UK Interest Rate Movements and Future Outlook

The Bank of England began reducing interest rates in August 2024. Six cuts since then have lowered rates to 3.75%, the lowest level since early 2023.

The December 2025 rate cut responded to concerns about rising unemployment and weak economic growth. This decision was narrowly approved with a 5-4 vote. In February 2026, policymakers voted 5-4 to maintain rates at 3.75%.

Following the February meeting, Bank governor Andrew Bailey stated he now expects inflation to approach the 2% target from spring onwards, earlier than his previous forecast of 2027.

"That's good news," said Bailey. "We need to make sure that inflation stays there.

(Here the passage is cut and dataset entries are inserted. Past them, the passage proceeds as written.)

-- ==== Sys2Proof/Laws/State.lean ====
section
/-!
SUPPORT. Laws of the state: what each named update leaves of each field, by computation, and that a numbered unit reads
back what was put there and every other unit as before.
-/
namespace Sys2Proof.Machine

/-! ### Sparse tables -/

@[simp] theorem tabGet_tabSet_same {α : Type} (t : Tab α) (d v : α) (j : Nat) : tabGet (tabSet t j v) d j = v := by
  induction t with
  | nil => simp [tabSet, tabGet]
  | cons c t ih =>
    obtain ⟨k, w⟩ := c
    simp only [tabSet]
    split
    · simp_all [tabGet]
    · split
      · simp [tabGet]
      · simp_all [tabGet]

@[simp] theorem tabGet_tabSet_ne {α : Type} (t : Tab α) (d v : α) (j n : Nat) (h : n ≠ j) :
    tabGet (tabSet t j v) d n = tabGet t d n := by
  have hn : ¬ j = n := fun e => h e.symm
  induction t with
  | nil => simp [tabSet, tabGet, hn]
  | cons c t ih =>
    obtain ⟨k, w⟩ := c
    simp only [tabSet]
    split
    · rename_i e; subst e; simp [tabGet, hn]
    · split
      · simp [tabGet, hn]
      · simp only [tabGet, ih]

theorem tabGet_tabSet {α : Type} (t : Tab α) (d v : α) (j n : Nat) :
    tabGet (tabSet t j v) d n = if n = j then v else tabGet t d n := by
  split
  · rename_i e; subst e; simp
  · rename_i e; exact tabGet_tabSet_ne t d v j n e

@[simp] theorem tabSet_tabSet {α : Type} (t : Tab α) (j : Nat) (v w : α) :
    tabSet (tabSet t j v) j w = tabSet t j w := by
  induction t with
  | nil => simp [tabSet]
  | cons c t ih =>
    obtain ⟨k, u⟩ := c
    by_cases h1 : k = j
    · simp [tabSet, h1]
    · by_cases h2 : j < k
      · simp [tabSet, h1, h2]
      · simp [tabSet, h1, h2, ih]

theorem tabGet_tabErase {α : Type} (t : Tab α) (d : α) (j n : Nat) :
    tabGet (tabErase t j) d n = if n = j then d else tabGet t d n := by
  unfold tabErase
  induction t with
  | nil => simp [tabGet]
  | cons c t ih =>
    obtain ⟨k, u⟩ := c
    by_cases h1 : k = j
    · subst h1
      by_cases h2 : n = k
      · subst h2; simpa using ih
      · have h3 : ¬ k = n := fun e => h2 e.symm
        simp only [beq_self_eq_true, Bool.not_true, Bool.false_eq_true, not_false_eq_true, List.filter_cons_of_neg, ih, tabGet,
          h3, if_false]
    · have h3 : (k == j) = false := by simpa using h1
      simp only [h3, Bool.not_false, List.filter_cons_of_pos, tabGet, ih]
      by_cases h2 : n = j
      · subst h2; simp [h1]
      · simp [h2]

All going well, there should be scope for some further reduction in [the] Bank Rate this year."

The next interest rate decision is scheduled for Thursday, 19 March.

Wage Growth Compared to Inflation

Official figures indicate that regular pay in the UK grew faster than inflation between October and December. Average annual growth in pay (excluding bonuses) during this period was 4.2%, a slight decrease from 4.5% in the previous quarter.

After adjusting for inflation, wages increased by 0.8% between October and December. Public sector annual average regular earnings growth was 7.2%, while the private sector saw 3.4% growth.

Separately, ONS data showed UK job vacancies decreased by 2,000 (0.2%) from November 2025 to January 2026, totaling 726,000 vacancies. The unemployment rate rose slightly to 5.2% in the three months to December, up from 5.1% in the preceding three months, factors that influence the Bank of England's rate decisions.

A line chart showing annual change in regular pay in Great Britain adjusted for CPI inflation, from October to December 2015 to 2025. Figures exclude bonuses and pay arrears, and account for seasonal variation. In the year to October to December 2015, real wages rose by 1.8%, and then fluctuated between positive and negative growth before hitting a high of 5.3% in mid-2021. It then hit a low of -3.9% in mid-2022, before rising again to 3.3% in April to June 2024. It has fallen since then, reaching 0.8% in October to December 2025.

Inflation and Interest Rates in Europe and the US

Both the US and eurozone countries have been working to limit price increases but maintain lower central bank interest rates than the UK.

Eurozone inflation was 1.9% in December 2025, down from 2.1% the previous month, with preliminary January data suggesting a further decline to 1.7%. Between June 2024 and June 2025, the European Central Bank (ECB) reduced its main interest rate from a record 4% to 2%, where it has remained.

In the US, inflation has also eased recently. Prices rose by 2.4% over the 12 months to January, down from 2.7% the prior month, marking the slowest pace since May. In December, the US Federal Reserve cut its target interest rate for the third time in 2025, setting it between 3.50% and 3.75%, the lowest in three years, and held rates steady at its January meeting.

Earlier in the year, the Fed faced criticism from former US President Donald Trump for not cutting rates sooner. Trump has nominated Kevin Warsh to lead the Fed when current chairman Jerome Powell's term ends in May.